Emilee Cherry
- Born: 2 November 1992 (age 33)
- Height: 1.68 m (5 ft 6 in)
- Weight: 70 kg (154 lb)

Rugby union career
- Position: Back

Amateur team(s)
- Years: Team / Apps / (Points)
- Toowoomba Bears /  / (0)

National sevens team
- Years: Team /  / Comps
- 2012–2021: Australia /  / 159
- Medal record
Women's rugby sevens
Representing Australia
Olympic Games
| Gold medal – first place | 2016 Rio de Janeiro | Team competition |
Commonwealth Games
| Silver medal – second place | 2018 Gold Coast | Team competition |

= Emilee Cherry =

Emilee Jane Cherry (born 2 November 1992) is a former Australian Rugby Union player. She represented Australia in Sevens Rugby and won a gold medal at the 2016 Summer Olympics in Rio.

== Rugby career ==
Born in Roma, Queensland and playing for Toowoomba Bears at a club level, Cherry debuted for Australia in November 2012. As of December 2015, she had 14 caps.
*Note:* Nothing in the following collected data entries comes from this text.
/-- The pulse T1 steps to sets its time to the second named (R315). -/
theorem refinPulse_steps {i sec : Nat} {x : InSt} {c : Chip} (hx : c.tim.ins.lookup i = some x) (hl : x.todLast = some sec) (hf : x.todFresh = true)
    (hs : c.tim.t1.stepTo = some i) : ∃ d, refinPulse i c = updDp 1 (fun d => { d with buildOut := 0 }) (setT1 { d.tim.t1 with stepTo := none } d) ∧
      d.tim.t1.time = sec * 4000000000 ∧ d.tim.dps = c.tim.dps := by
  have ht1 : (updIn i (fun s => { s with todPulses := s.todPulses + 1, todFresh := false }) c).tim.t1 = c.tim.t1 := by rw [updIn_tim]
  refine ⟨timeStep (((sec * secQ : Nat) : Int) - (updIn i (fun s => { s with todPulses := s.todPulses + 1, todFresh := false }) c).tim.t1.time)
    (updIn i (fun s => { s with todPulses := s.todPulses + 1, todFresh := false }) c), ?_, ?_, ?_⟩
  · unfold refinPulse
    simp only [getIn_of hx, hl, hf, hs]
    rfl
  · rw [(timeStep_t1 _ _).1]
    simp only [secQ]
    omega
  · rw [(timeStep_t1 _ _).2, updIn_tim]

theorem refinPulse_counts {i : Nat} {c : Chip} (hs : c.tim.t1.stepTo ≠ some i) :
    refinPulse i c = updIn i (fun s => { s with todPulses := s.todPulses + 1, todFresh := false }) c := by
  unfold refinPulse
  dsimp only
  split
  · exact if_neg (by simp [hs])
  · rfl

/-! ### Drift and the oscillator -/

/-- With no other input qualified there is nothing to compare a drift with (R300). -/
theorem others_nil {c : Chip} {i : Nat} (h : ∀ j, j ≠ i → qualified c j = false) :
    (tkeys c.tim.ins).filterMap (fun j => if j ≠ i && qualified c j then (getIn c j).dRaw else none) = [] := by
  rw [List.filterMap_eq_nil_iff]
  intro j _
  by_cases hj : j = i
  · simp [hj]
  · simp [h j hj]

/-- An input's own drift at its limit, with nothing to compare, is warned of (R300). -/
theorem driftIn_warns {n i : Nat} {c : Chip} {x : InSt} {r : Rec} {d : Int} (hx : c.tim.ins.lookup i = some x) (hr : inRec c i = some r)
    (hd : x.dRaw = some d) (hw : x.driftWarn = false) (hp : 0 < inDriftLim r) (hlim : inDriftLim r * 1000 ≤ d.natAbs)
    (ho : ∀ j, j ≠ i → qualified c j = false) : driftIn n i c = warnNotice i 1 n false
      (updIn i (fun s => { s with driftWarn := true, driftRun := 1, driftTick := n }) (updIn i (fun s => { s with drift := d }) c)) := by
  have hne : ¬ inDriftLim r * 1000 = 0 := by omega
  unfold driftIn
  simp only [getIn_of hx, hr, hd, others_nil ho, hw, List.length_nil, show ¬ 2 ≤ 0 by decide, if_false]
  exact (if_neg hne).trans (if_pos (by simp [hlim]))

theorem oscFails_eq {c : Chip} (h : c.tim.osc.fail = false) : oscFails c = timNotice 0x25 0 0 0 (c.dev.tick + 1) false
    (forEach (tkeys c.tim.dps) (fun d => updDp d (fun x => { x with hoReady := false })) (setOsc { c.tim.osc with fail := true } c)) := by
  unfold oscFails
  exact if_neg (by simp [h])
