-- ==== Sys2Proof/Machine/State.lean ====
section
/-! DEFINITION. What the machine holds (10_state.md R49), its ports (R42 to R45), and its state after reset (R50,
70_reset_and_hazards.md R290). Plain data throughout. -/

namespace Sys2Proof.Machine

/-- The POLL record of R45. -/
structure PollRecord where
  ready : U1
  ovf : U1
  frame : Bytes
deriving DecidableEq, Repr

/-- The STATUS record of R45. -/
structure StatusRecord where
  fill : U9
  ovf : U1
  last_ts : U32
deriving DecidableEq, Repr

/-- The value part of an Ok response, one form for each result type of R45. -/
inductive Value where
  | unit
  | bit (v : U1)
  | word (v : U16)
  | bytes (v : Bytes)
  | poll (v : PollRecord)
  | status (v : StatusRecord)
deriving DecidableEq, Repr

/-- One response on RES (R45). A fault response carries its code and word 0 of the faulting operation (R261). -/
inductive Response where
  | ok (value : Value)
  | fault (code : FaultCode) (word0 : U32)
deriving DecidableEq, Repr

/-- The machine. The first six fields after `cfg` and `cbuf` are the record of R49; `cmd`, `din` and `res` are the
ports CMD, DIN and RES (R42, R43, R45). -/
structure State where
  /-- The OPEN parameters, which no operation writes (R39; log 1). -/
  cfg : Config
  /-- The streaming checksum accumulator (R33). -/
  crc : U16
  /-- The number of bytes in the assembler buffer, 0..256 (R34). -/
  fill : U9
  /-- The timestamp of the last byte arrival, in ms (R35). -/
  last_ts : U32
  /-- The sticky overflow flag (R36). -/
  ovf : U1
  /-- The direction: 1 transmit, 0 receive (R37). -/
  dir : U1
  /-- The assembler buffer (R38). -/
  rxbuf : Vector Byte 256
  /-- The caller buffer (20_memory.md R61): (address, byte) pairs in the canonical form `Memory.wf` of Ops. -/
  cbuf : List Host.Cell
  /-- Command words on CMD not consumed yet, oldest first (R42; log 4). -/
  cmd : List U32
  /-- Bytes on DIN not consumed yet, first byte first (R43; log 4). -/
  din : Bytes
  /-- Every response given, oldest first, never cleared (R45, 60_exceptions.md R262; log 3). -/
  res : List Response
deriving DecidableEq, Repr

/-- The reasons a MACHINE stops. The block's own three fault codes are not among them: a fault of the block is a
response, and the command stream goes on (60_exceptions.md R261; log 2). -/
inductive Fault where
  /-- Raised by the environment's `Event.writeCbuf` (Machine/Environment.lean) for an address at or above CBUF_BYTES,
  which does not exist (20_memory.md R61; log 11). No operation of the block raises it. Safe. -/
  | hostCbufAddress (address : Nat)
deriving DecidableEq, Repr

/-- The reasons the model gives no meaning. -/
inductive Refusal where
  /-- Raised by an arm of `exec` that has no meaning yet; no arm is left so. Safe. -/
  | notModelled (mnemonic : String)
deriving DecidableEq, Repr

/-- The machine right after the power-on reset (R50, R290). The spec gives `dir`, `fill`, `ovf`, `last_ts` and `crc`.
`rxbuf` is unspecified there and named 0x00 here (DESIGN CHOICE, log 7); `cbuf` is the host's and lists nothing
(DESIGN CHOICE, log 8); the ports are empty and the block waits (log 10); the parameters are the chip's (log 1). -/
def State.reset : State where
  cfg := Config.chip
  crc := 0xFFFF
  fill := 0
  last_ts := 0
  ovf := 0
  dir := 0
  rxbuf := Vector.replicate 256 0x00
  cbuf := []
  cmd := []
  din := []
  res := []

end Sys2Proof.Machine
end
Cherry is a dual international, having represented Australia in Touch football (rugby league).

Cherry was the 2013/14 Women’s Sevens World Player of the Year, her game lifting after Tim Walsh took over as Head Coach in September 2013. She scored the most tries in the series (33), scored the most points (195) and was the stand-out player during the 2013–14 IRB World Series season as she was named the 2014 Women's Sevens Player of the Year. Representative honours include Touch Football Australia, Aussie Pearls and Queensland.

Cherry was a member of Australia's team at the 2016 Olympics, defeating New Zealand in the final to win the inaugural Olympic gold medal in the sport.

On 28 May 2021, she retired from rugby, citing injury and motherhood her reasons to retire.

=== World Rugby Hall of Fame ===
Cherry was announced as one of five players that will be inducted into the World Rugby Hall of Fame at the World Rugby Awards in Monaco on 24 November 2024.